The crosslinker used in the hydrogel formation is a room-temperature crosslinker, such as polyethylene glycol diglycidyl ether (PEGDE). This choice of crosslinker ensures that the crosslinking process occurs under mild conditions, preserving the activity of the incorporated enzymes and the structural integrity of the hydrogel.
The ferrocene derivatives incorporated into the hydrogel include a variety of compounds such as ferrocenium ion, ferrocene carboxylic acid, ferrocene methanol, ferrocenylmethyl trimethylammonium, ferrocene boronic acid, and ferrocene dimethylamine. These derivatives are chosen for their redox activity and compatibility with the hydrogel matrix, enhancing the hydrogel's overall performance in electrochemical applications.
Additionally, the brittle pure-gel conducting hydrogel network possesses a porosity of around 20-90%, tailored to optimize the infiltration of the stretchable hydrogel and the overall performance of the composite material. This porosity is carefully controlled during the hydrogel synthesis process to achieve the desired mechanical and electrical properties.
In summary, the construction and components of a stretchable, conducting, and redox-active hydrogel with an interpenetrating double-network structure are outlined. The integration of ferrocene derivatives and glucose oxidases within this hydrogel matrix results in a multifunctional material with significant potential for use in advanced biosensing and wearable medical devices.
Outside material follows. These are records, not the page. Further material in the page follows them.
/-- The number of an F word of the register form. -/
theorem fWord_toNat (op : BitVec 8) (m : MReg) (d a b c : BitVec 8) (ty : Ty) (rm : Rnd)
    (mods sub : BitVec 5) : (fWord op m d a b c ty rm mods sub).toNat =
      op.toNat * 2 ^ 54 + m.toNat * 2 ^ 50 + d.toNat * 2 ^ 42 + a.toNat * 2 ^ 34 + b.toNat * 2 ^ 26 +
        c.toNat * 2 ^ 18 + ty.code.toNat * 2 ^ 13 + rm.code.toNat * 2 ^ 10 + mods.toNat * 2 ^ 5 + sub.toNat := by
  show @BitVec.toNat (2 + 8 + 4 + 8 + 8 + 8 + 8 + 5 + 3 + 5 + 5) _ = _
  unfold fWord; simp only [toNat_app]; simp only [BitVec.toNat_ofNat]; omega

/-- A field of a word from the word's number. -/
theorem field_eq {n k s : Nat} {w : BitVec n} {f : BitVec k} (h : w.toNat / 2 ^ s % 2 ^ k = f.toNat) :
    w.extractLsb' s k = f := by
  apply BitVec.eq_of_toNat_eq
  rw [BitVec.extractLsb'_toNat, Nat.shiftRight_eq_div_pow, h]

/-- A bit of a word from the word's number. -/
theorem getLsbD_of_toNat {n s : Nat} {w : BitVec n} {b : Bool} (h : w.toNat / 2 ^ s % 2 = b.toNat) :
    w.getLsbD s = b := by
  rw [BitVec.getLsbD, Nat.testBit_eq_decide_div_mod_eq, h]
  cases b <;> rfl

theorem getLsbD_bit1 {n s : Nat} {w : BitVec n} {b : Bool} (h : w.toNat / 2 ^ s % 2 = (bit1 b).toNat) :
    w.getLsbD s = b := getLsbD_of_toNat (by rw [h, toNat_bit1])
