-- ==== Sys2Proof/Laws/PerInstr.lean ====
section
/-! SUPPORT. Per instruction: the decoder reads an instruction's word as that instruction, and its opcode
is assigned. An event has no word. -/

namespace Sys2Proof.Laws.RoundTrip

set_option Elab.async false

/-- Every word that encodes the instruction reads as it. -/
def Statement (i : Instr) : Prop := ∀ w, encode i = some w → Reads i w

theorem of_word {i : Instr} {w : DWord} (e : encode i = some w) (h : Reads i w) : Statement i := by
  intro w' e'
  rw [e] at e'
  cases e'
  exact h
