-- ==== Sys2Proof/Tests/Slice0.lean ====
section
/-! SUPPORT. Tests: ill-formed terms refused, words of the spec's worked examples decoded, single steps with results that
the spec states, and a witness for each statement's hypotheses. -/

namespace Sys2Proof.Tests

set_option Elab.async false

open Sys2Proof Sys2Proof.Machine Sys2Proof.Safety

/-! ### Operand checks: one ill-formed term for each check -/

/-- No sign modifier. -/
def sg0 : Signs := ⟨false, false, false, false⟩

/-- R36, R37: codes 124 to 127 name no source, 32 to 95 no destination but of `kst`. -/
theorem test_wf_scalar : [Instr.smov .always 32 0, .smov .always 0 124, .smovi .always 112 1, .sadd .eq 32 0 (.imm 1),
    .sadd .eq 0 124 (.imm 1), .smulh .eq true 0 0 (.code 127), .scmp .always 124 0, .scmpi .always 125 0, .sread .always 0 16 (.imm 0),
    .sread .always 0 0 (.code 126), .kst .always 31 (.imm 0), .bra .always (.imm 4), .sloop .always 32 0, .call .always 16 0,
    .ret .always 16, .sleep .always (.code 124)].all (fun i => wellFormed 16 .hypervisor i) = false
    ∧ ([Instr.smov .always 32 0, .smov .always 0 124, .smovi .always 112 1, .sadd .eq 32 0 (.imm 1),
    .sadd .eq 0 124 (.imm 1), .smulh .eq true 0 0 (.code 127), .scmp .always 124 0, .scmpi .always 125 0, .sread .always 0 16 (.imm 0),
    .sread .always 0 0 (.code 126), .kst .always 31 (.imm 0), .bra .always (.imm 4), .sloop .always 32 0, .call .always 16 0,
    .ret .always 16, .sleep .always (.code 124)].any (fun i => wellFormed 16 .hypervisor i)) = false := by decide

/-- R153, R158, R159: the limits of `spawn`, `bin.age` and `jpost`. -/
theorem test_wf_work : ([Instr.spawn .always 0 1 0 1 (.label 0), .spawn .always 2 1 0 9 (.label 0), .spawn .always 2 1 1 0 (.label 0),
    .spawn .always 2 1 15 2 (.label 0), .spawn .always 2 1 0 1 (.code 124), .reform .always (some 16), .binAge .always (.imm 15),
    .binAge .always (.imm 4097), .jpost .always 32 0 0 1 0, .jpost .always 0 31 0 2 0, .jpost .always 0 0 0 9 0,
    .jpost .always 0 1 0 0 0, .jpost .always 0 0 0 1 5].any (fun i => wellFormed 16 .hypervisor i)) = false := by decide

/-- R35: registers below N, pairs even, and the types of each row of Table 4.1. -/
theorem test_wf_integer : ([Instr.mov 0 .s32 0 0, .mov 0 .b64 1 2, .mov 0 .b64 0 15, .movScalar 0 0 124, .movi 0 16 0, .tidx 0 16,
    .add 0 .b32 0 0 0, .add 0 .s64 2 4 5, .addc 0 0 16 0 1, .mul 0 .s64 0 0 0, .mad 0 .b32 0 0 0 0, .madw 0 .s32 1 0 0 2, .neg 0 .n32 0 0,
    .and 0 .s32 0 0 0, .not 0 .f32 0 0, .shl 0 .n32 0 0 0, .shl 0 .b64 0 0 16, .bfi 0 0 0 0 16, .popc 0 .s32 0 0, .cmp 0 .eq .b32 1 0 0,
    .sel 0 .b64 0 0 1 1, .cvti 0 .f32 .s8 false 0 0, .cvti 0 .s64 .s8 false 1 0, .adds 0 .s64 0 0 0, .dot4 0 .s4x8 0 0 0 0,
    .dot8 0 .s8x4 0 0 0 0, .addImm 0 16 0 1, .cmpS32Imm 0 .eq 0 16 1, .bfxImm 0 false 0 0 4 0, .bfxImm 0 false 0 0 31 2].any
      (fun i => wellFormed 16 .hypervisor i)) = false := by decide

/-- R39, R110, R115, R122 to R128: types, rounding modes and sign modifiers that a floating-point word may not name. -/
theorem test_wf_float : ([Instr.fadd 0 .bf16 .rne sg0 0 0 0, .fadd 0 .f32 .sr sg0 0 0 0, .fadd 0 .f32 .rne ⟨false, false, false, true⟩ 0 0 0,
    .fma 0 .e4m3 .rne sg0 0 0 0 0, .fmin 0 sg0 0 0 16, .fclass 0 ⟨false, false, true, false⟩ 0 0, .frcp 0 .sr sg0 0 0,
    .fldexp 0 .rne ⟨false, false, true, false⟩ 0 0 0, .fcvt 0 .f32 .f32 .rne false sg0 0 0 0, .fcvt 0 .s32 .n32 .rne false sg0 0 0 0,
    .fcvt 0 .f16 .f32 .rne false sg0 0 0 1, .fcvt 0 .e2m1 .f32 .rne true sg0 0 0 0, .fcvt 0 .e8m0 .f32 .rne false sg0 0 0 0,
    .fpack 0 .f16 .f32 .rne false sg0 0 0 0 0, .fpack 0 .e2m1x8 .f32 .rne true sg0 0 0 0 0, .fdot2 0 .e4m3x4 .rne sg0 0 0 0 0,
    .fdot4 0 .f16x2 .rne sg0 0 0 0 0, .fdot8 0 .sr sg0 0 0 0 0, .mxs 0 .f16 sg0 0 0, .fcmpImm 0 .eq 0 16 0].any
      (fun i => wellFormed 16 .hypervisor i)) = false := by decide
In accordance with a second aspect of the present invention, a method for fabricating a stretchable, conducting, and redox-active hydrogel is introduced. This hydrogel is particularly useful in applications that require flexibility, conductivity, and redox activity, such as in biosensors and wearable medical devices.
The fabrication process begins with the formation of a pure-gel conducting hydrogel. This hydrogel is synthesized with a porosity, ranging from 20 to 90%, that is meticulously controlled to optimize its performance and to facilitate the subsequent infiltration by the secondary hydrogel. The porosity of the pure-gel conducting hydrogel is crucial as it determines the case and extent to which the secondary stretchable hydrogel can penetrate and integrate with the conducting hydrogel, thereby forming a robust interpenetrating double-network structure.
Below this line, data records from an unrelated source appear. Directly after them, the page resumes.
-- ==== Sys2Proof/Laws/Exec.lean ====
section
/-! SUPPORT. Everything a command can do, said once: every command answers a next state, and that state is one of
those below. -/

namespace Sys2Proof.Machine

open Sys2Proof

/-- The next states a command can answer. -/
inductive CommandEffect (i : Instr) (s : State) : State → Prop where
  | ends : i = .endCmd → CommandEffect i s s.finish
  | scalar (v : Byte) : i.isScalar = true → CommandEffect i s (s.setRes v).advance
  | raises (c : FaultCode) : c ≠ .none → raisedBy c (some i) = true → CommandEffect i s (s.raise c (encode i))
  | tiles (m : IndexMode) : i = tileCommand m → s.encodeCheck = .none →
      CommandEffect i s (s.dropFlat.putUnits .tiles (s.rw.toNat / 8) (s.rh.toNat / 8)
        (gridUnits 8 (s.rw.toNat / 8) (s.rh.toNat / 8) (tileBlock m s))).advance
  | sprites (m : IndexMode) : i = spriteCommand m → s.encodeCheck = .none →
      CommandEffect i s (s.dropFlat.putUnits .sprites (s.rw.toNat / 16) (s.rh.toNat / 16)
        (gridUnits 16 (s.rw.toNat / 16) (s.rh.toNat / 16) (spriteBlock m s))).advance
  | bitmap (m : ColourMode) : i = bitmapCommand m → s.encodeCheck = .none →
      CommandEffect i s (s.putFlat (bitmapBytes m s)).advance
  | banks : i = .bank → s.partitionCheck = .none →
      CommandEffect i s (s.putUnits .banks 1 (split s.flat 8192 0).length (split s.flat 8192 0)).advance
  | pages (base : Byte) (size : BitVec 16) : i = .page base size → s.partitionCheck = .none →
      CommandEffect i s (s.putUnits .pages 1 (split s.flat (pageSize size) base.toNat).length
        (split s.flat (pageSize size) base.toNat)).advance
  | header : i = .emitH → s.emitHCheck = .none →
      CommandEffect i s (s.putTxt (headerText s.cfg.name s.ukind s.rw.toNat s.rh.toNat s.units)).advance
  | assembler : i = .emitA → s.emitACheck = .none →
      CommandEffect i s (s.putTxt (asmText s.cfg.name s.units)).advance

/-- A checked command does its writes, or raises the fault of its check. -/
theorem checked_cases {c : FaultCode} {i : Instr} {s t u : State} (h : checked c i s t = .next u) :
    (c = .none ∧ u = t) ∨ (c ≠ .none ∧ u = s.raise c (encode i)) := by
  cases c <;> simp_all [checked]

theorem checked_none (i : Instr) (s t : State) : checked .none i s t = .next t := rfl

theorem checked_fault {c : FaultCode} (h : c ≠ .none) (i : Instr) (s t : State) :
    checked c i s t = .next (s.raise c (encode i)) := by
  cases c <;> first | exact absurd rfl h | rfl

theorem encodeCheck_cases (s : State) :
    (s.encodeCheck = .inputNotFound ∧ s.rv = false) ∨
    (s.encodeCheck = .dimensionConstraintViolation ∧ s.rv = true ∧ s.dimsOk = false) ∨
    (s.encodeCheck = .none ∧ s.rv = true ∧ s.dimsOk = true) := by
  unfold State.encodeCheck; split
  · exact .inl ⟨rfl, ‹_›⟩
  · split
    · exact .inr (.inl ⟨rfl, by simp_all, ‹_›⟩)
    · exact .inr (.inr ⟨rfl, by simp_all, by simp_all⟩)

theorem partitionCheck_cases (s : State) :
    (s.partitionCheck = .sequenceViolation ∧ s.fv = false) ∨
    (s.partitionCheck = .dimensionConstraintViolation ∧ s.fv = true ∧ s.rh.toNat ≠ 192) ∨
    (s.partitionCheck = .none ∧ s.fv = true ∧ s.rh.toNat = 192) := by
  unfold State.partitionCheck; split
  · exact .inl ⟨rfl, ‹_›⟩
  · split
    · exact .inr (.inl ⟨rfl, by simp_all, ‹_›⟩)
    · exact .inr (.inr ⟨rfl, by simp_all, by simp_all⟩)

theorem emitHCheck_cases (s : State) :
    (s.emitHCheck = .sequenceViolation ∧ s.uv = false) ∨ (s.emitHCheck = .none ∧ s.uv = true) := by
  unfold State.emitHCheck; split <;> simp_all

theorem emitACheck_cases (s : State) :
    (s.emitACheck = .sequenceViolation ∧ (s.uv = false ∨ s.ukind ≠ .pages)) ∨
    (s.emitACheck = .none ∧ s.uv = true ∧ s.ukind = .pages) := by
  unfold State.emitACheck; split
  · exact .inl ⟨rfl, ‹_›⟩
  · next h =>
    have h := not_or.1 h
    exact .inr ⟨rfl, by simpa using h.1, not_not.1 h.2⟩

theorem dimsOk_iff (s : State) : s.dimsOk = true ↔
    1 ≤ s.rw.toNat ∧ s.rw.toNat ≤ 256 ∧ 1 ≤ s.rh.toNat ∧ s.rh.toNat ≤ 192 := by
  simp [State.dimsOk, and_assoc]

/-- An encode command's checks pass exactly with a valid raster in range. -/
theorem encodeCheck_none_iff (s : State) : s.encodeCheck = .none ↔ s.rv = true ∧ s.dimsOk = true := by
  rcases encodeCheck_cases s with h | h | h <;> simp [h]

/-- A partition command's checks pass exactly with a bitmap of full height. -/
theorem partitionCheck_none_iff (s : State) : s.partitionCheck = .none ↔ s.fv = true ∧ s.rh.toNat = 192 := by
  rcases partitionCheck_cases s with h | h | h <;> simp [h]

theorem raisedBy_encodeCheck {s : State} {i : Instr} (hi : i.isEncode = true) (h : s.encodeCheck ≠ .none) :
    raisedBy s.encodeCheck (some i) = true := by
  rcases encodeCheck_cases s with h' | h' | h' <;> simp_all [raisedBy]

theorem raisedBy_partitionCheck {s : State} {i : Instr} (hi : i.isPartition = true) (h : s.partitionCheck ≠ .none) :
    raisedBy s.partitionCheck (some i) = true := by
  rcases partitionCheck_cases s with h' | h' | h' <;> simp_all [raisedBy]

/-- Everything a command can do. -/
theorem exec_effect {i : Instr} {s t : State} (h : exec i s = .next t) : CommandEffect i s t := by
  have grid (m : IndexMode) (hi : i = tileCommand m)
      (h : encodeGrid i .tiles tileSide (tileBlock m s) s = .next t) : CommandEffect i s t := by
    rcases checked_cases h with ⟨hc, rfl⟩ | ⟨hc, rfl⟩
    · exact .tiles m hi hc
    · exact .raises _ hc (raisedBy_encodeCheck (by cases m <;> simp_all [tileCommand, Instr.isEncode]) hc)
  have sprite (m : IndexMode) (hi : i = spriteCommand m)
      (h : encodeGrid i .sprites sprSide (spriteBlock m s) s = .next t) : CommandEffect i s t := by
    rcases checked_cases h with ⟨hc, rfl⟩ | ⟨hc, rfl⟩
    · exact .sprites m hi hc
    · exact .raises _ hc (raisedBy_encodeCheck (by cases m <;> simp_all [spriteCommand, Instr.isEncode]) hc)
  have bits (m : ColourMode) (hi : i = bitmapCommand m)
      (h : encodeBitmap i m s = .next t) : CommandEffect i s t := by
    rcases checked_cases h with ⟨hc, rfl⟩ | ⟨hc, rfl⟩
    · exact .bitmap m hi hc
    · exact .raises _ hc (raisedBy_encodeCheck (by cases m <;> simp_all [bitmapCommand, Instr.isEncode]) hc)
  cases i with
  | endCmd => cases h; exact .ends rfl
  | qnt r g b => cases h; exact .scalar _ rfl
  | xlt r g b => cases h; exact .scalar _ rfl
  | t332 r g b => cases h; exact .scalar _ rfl
  | hwb idx => cases h; exact .scalar _ rfl
  | encTNearest => exact grid .nearest rfl h
  | encTExact => exact grid .exact rfl h
  | encSNearest => exact sprite .nearest rfl h
  | encSExact => exact sprite .exact rfl h
  | encBNearest => exact bits .nearest rfl h
  | encBExact => exact bits .exact rfl h
  | encBTrunc => exact bits .trunc rfl h
  | bank =>
    rcases checked_cases h with ⟨hc, rfl⟩ | ⟨hc, rfl⟩
    · exact .banks rfl hc
    · exact .raises _ hc (raisedBy_partitionCheck rfl hc)
  | page base size =>
    rcases checked_cases h with ⟨hc, rfl⟩ | ⟨hc, rfl⟩
    · exact .pages base size rfl hc
    · exact .raises _ hc (raisedBy_partitionCheck rfl hc)
  | emitH =>
    rcases checked_cases h with ⟨hc, rfl⟩ | ⟨hc, rfl⟩
    · exact .header rfl hc
    · refine .raises _ hc ?_
      rcases emitHCheck_cases s with h' | h' <;> simp_all [raisedBy, Instr.isEmit]
  | emitA =>
    rcases checked_cases h with ⟨hc, rfl⟩ | ⟨hc, rfl⟩
    · exact .assembler rfl hc
    · refine .raises _ hc ?_
      rcases emitACheck_cases s with h' | h' <;> simp_all [raisedBy, Instr.isEmit]

end Sys2Proof.Machine
end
Following the formation of the pure-gel conducting hydrogel, the next step involves infiltrating this hydrogel with a secondary stretchable hydrogel. The stretchable hydrogel infiltrates the conducting hydrogel network, resulting in an interpenetrating double-network hydrogel. This network combines the desirable properties of both hydrogels: the electrical conductivity of the brittle pure-gel conducting hydrogel and the mechanical flexibility of the stretchable hydrogel.
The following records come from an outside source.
@[simp] theorem lineEnds_sizeMacro (u m : List Byte) (n : Nat) :
    lineEnds (sizeMacro u m n) = lineEnds u + lineEnds m + 1 := by
  simp (disch := decide) [sizeMacro, lineEnds_ascii, Nat.add_assoc]

section
variable {name : List Byte} (hname : lineEnds name = 0)
include hname

theorem lineEnds_guardOpen : lineEnds (guardOpen name) = 3 := by
  simp (disch := decide) [guardOpen, lineEnds_ascii, hname]

theorem lineEnds_sizeMacros (rw rh : Nat) (units : List EncUnit) : lineEnds (sizeMacros name rw rh units) = 3 := by
  simp (disch := decide) [sizeMacros, lineEnds_ascii, hname]

theorem lineEnds_unitMacros (kind : UnitKind) (units : List EncUnit) :
    lineEnds (unitMacros name kind units) = if kind = .banks ∨ kind = .pages then units.length else 0 := by
  rw [unitMacros_eq]
  split
  · simp (disch := decide) [lineEnds_flatMap, lineEnds_ascii, hname]
  · rfl

theorem lineEnds_unitArray (kind : UnitKind) (u : EncUnit) :
    lineEnds (unitArray name kind u) = 3 + (u.bytes.length + lpl kind - 1) / lpl kind := by
  have hlines : lineEnds (commaLines ((textLines u.bytes (lpl kind)).map (literals (ascii "0x")))) =
      ceilDiv u.bytes.length (lpl kind) := by
    rw [lineEnds_commaLines, List.length_map, textLines_length]
    intro x hx
    obtain ⟨c, -, rfl⟩ := List.mem_map.1 hx
    exact lineEnds_literals (by decide) c
  simp +arith (disch := decide) [unitArray, lineEnds_ascii, hname, hlines, ceilDiv]

theorem lineEnds_lookupTable (kind : UnitKind) (units : List EncUnit) :
    lineEnds (lookupTable name kind units) = units.length + 3 := by
  have hentries : lineEnds (commaLines (units.map fun u => label name kind u.num)) = units.length := by
    rw [lineEnds_commaLines, List.length_map]
    intro x hx
    obtain ⟨u, -, rfl⟩ := List.mem_map.1 hx
    rw [lineEnds_label, hname]
  simp +arith (disch := decide) [lookupTable, tableName, lineEnds_ascii, hname, hentries]

theorem lineEnds_headerText (kind : UnitKind) (rw rh : Nat) (units : List EncUnit) :
    lineEnds (headerText name kind rw rh units) =
      7 + (if kind = .banks ∨ kind = .pages then units.length else 0) +
        (units.map fun u => 3 + (u.bytes.length + lpl kind - 1) / lpl kind).sum + (units.length + 4) := by
  simp (disch := decide) only [headerText, lineEnds_append, lineEnds_eol, lineEnds_ascii, lineEnds_flatMap,
    lineEnds_guardOpen hname, lineEnds_sizeMacros hname, lineEnds_unitMacros hname, lineEnds_unitArray hname,
    lineEnds_lookupTable hname]
  omega

theorem lineEnds_asmSection (u : EncUnit) : lineEnds (asmSection name u) = 5 + (u.bytes.length + 15) / 16 := by
  have hdefb (c : List Byte) : lineEnds (defbLine c) = 1 := by
    have hliterals : lineEnds (literals (ascii "$") c) = 0 := lineEnds_literals (by decide) c
    simp (disch := decide) [defbLine, lineEnds_ascii, hliterals]
  have hlines : lineEnds ((textLines u.bytes 16).flatMap defbLine) = (u.bytes.length + 15) / 16 := by
    simp [lineEnds_flatMap, hdefb, ceilDiv]
  simp +arith (disch := decide) [asmSection, lineEnds_ascii, hname, hlines]

theorem lineEnds_asmText (units : List EncUnit) :
    lineEnds (asmText name units) = (units.map fun u => 5 + (u.bytes.length + 15) / 16).sum := by
  simp only [asmText, lineEnds_flatMap, lineEnds_asmSection hname]

end

/-- A name has no line end (00_scope.md R12). -/
theorem lineEnds_name {cfg : Config} (h : cfg.NameAdmitted) : lineEnds cfg.name = 0 := by
  obtain ⟨-, -, hall⟩ := h
  refine lineEnds_eq_zero fun v hv => ?_
  rintro rfl
  exact absurd (List.all_eq_true.1 hall _ hv) (by decide)

/-- Settles O48: part by part of the two texts. -/
theorem textLineCounts : Obligations.TextLineCounts := by
  intro cfg units h
  have hname := lineEnds_name h
  exact ⟨fun kind rw rh => lineEnds_headerText hname kind rw rh units, lineEnds_asmText hname units⟩

end Sys2Proof.Machine
end

section
/-! PROOFS. The family of 46_control.md: what a step is while RUN = 1 and while RUN = 0, that every command answers, and
END. -/

namespace Sys2Proof.Machine

open Sys2Proof

/-! The two kinds of step (46_control.md R271). -/

/-- While RUN = 1 a fetched word that is a command is executed. -/
theorem step_of_decode {s : State} {i : Instr} (hr : s.run = true) (h : decode s.fetch = some i) :
    step s = exec i s := by
  simp only [step, hr, if_true, h]

theorem step_of_idle {s : State} (hr : s.run = false) : step s = hostTurn s := by
  simp only [step, hr, Bool.false_eq_true, if_false]

/-- Settles O6: below 256 the fetched word is `CMD[pc]`; at 256 or above it is an illegal word. -/
theorem stepRunsFetchedCommand : Obligations.StepRunsFetchedCommand := by
  refine ⟨fun s i hr hpc hi => step_of_decode hr ?_, fun s hr hpc => step_of_pc_ge hr hpc⟩
  rw [fetch_of_lt hpc, hi]

/-- Settles O7: the host's turn, without a pending move and with one. -/
theorem stepWithoutRunIsHostTurn : Obligations.StepWithoutRunIsHostTurn := by
  refine ⟨fun s hr hhost => ?_, fun s m rest hr hhost => ?_⟩
  all_goals
    rw [step_of_idle hr]
    simp only [hostTurn, hhost]

/-- Settles O8: a command without a check answers its writes, a checked one its writes or its fault. -/
theorem everyCommandAnswersNext : Obligations.EveryCommandAnswersNext := exec_next

/-! END (46_control.md R273). -/

theorem exec_endCmd (s : State) : exec .endCmd s = .next s.finish := rfl

/-- The word 0 is the only word of END. -/
theorem decode_eq_endCmd_iff (w : Word) : decode w = some .endCmd ↔ w = 0 := by
  constructor
  · intro h
    exact (encode_of_decode h).symm
  · rintro rfl
    exact decode_encode .endCmd

/-- A unit that finishes with no fault ended well (10_state.md R43). -/
theorem endedWell_finish {s : State} (h : s.fault = .none) : s.finish.EndedWell := by
  simp [State.EndedWell, State.condition, h]

/-- Settles O13: the word fetched from a CMD of zeros is END's, and END finishes where it stands. -/
theorem endCommand : Obligations.EndCommand := by
  refine ⟨exec_endCmd, (decode_eq_endCmd_iff 0).2 rfl, fun w => (decode_eq_endCmd_iff w).1,
    fun s t hr hpc hcmd hfault hstep => ?_⟩
  have hfetch : s.fetch = 0 := by
    rw [fetch_of_lt (by rw [hpc]; decide), hcmd]
    exact Memory.read_nil _
  rw [step_of_decode hr ((decode_eq_endCmd_iff _).2 hfetch), exec_endCmd] at hstep
  cases hstep
  exact ⟨endedWell_finish hfault, hpc⟩

end Sys2Proof.Machine
end

section
/-! PROOFS. The family of 60_exceptions.md: what a fault writes, which command raises which, and the checks of the
encode and the emit commands. -/

namespace Sys2Proof.Machine

open Sys2Proof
Subsequently, ferrocene derivatives are immobilized on the chains of the secondary stretchable hydrogel within the interpenetrating double-network structure. This immobilization is achieved through covalent bonds, ensuring that the ferrocene derivatives are securely attached to the hydrogel matrix. The choice of ferrocene derivatives, which can include compounds such as ferrocenium ion, ferrocene carboxylic acid, ferrocene methanol, ferrocenylmethyl trimethylammonium, ferrocene boronic acid, and ferrocene dimethylamine, provides the necessary redox activity for the hydrogel.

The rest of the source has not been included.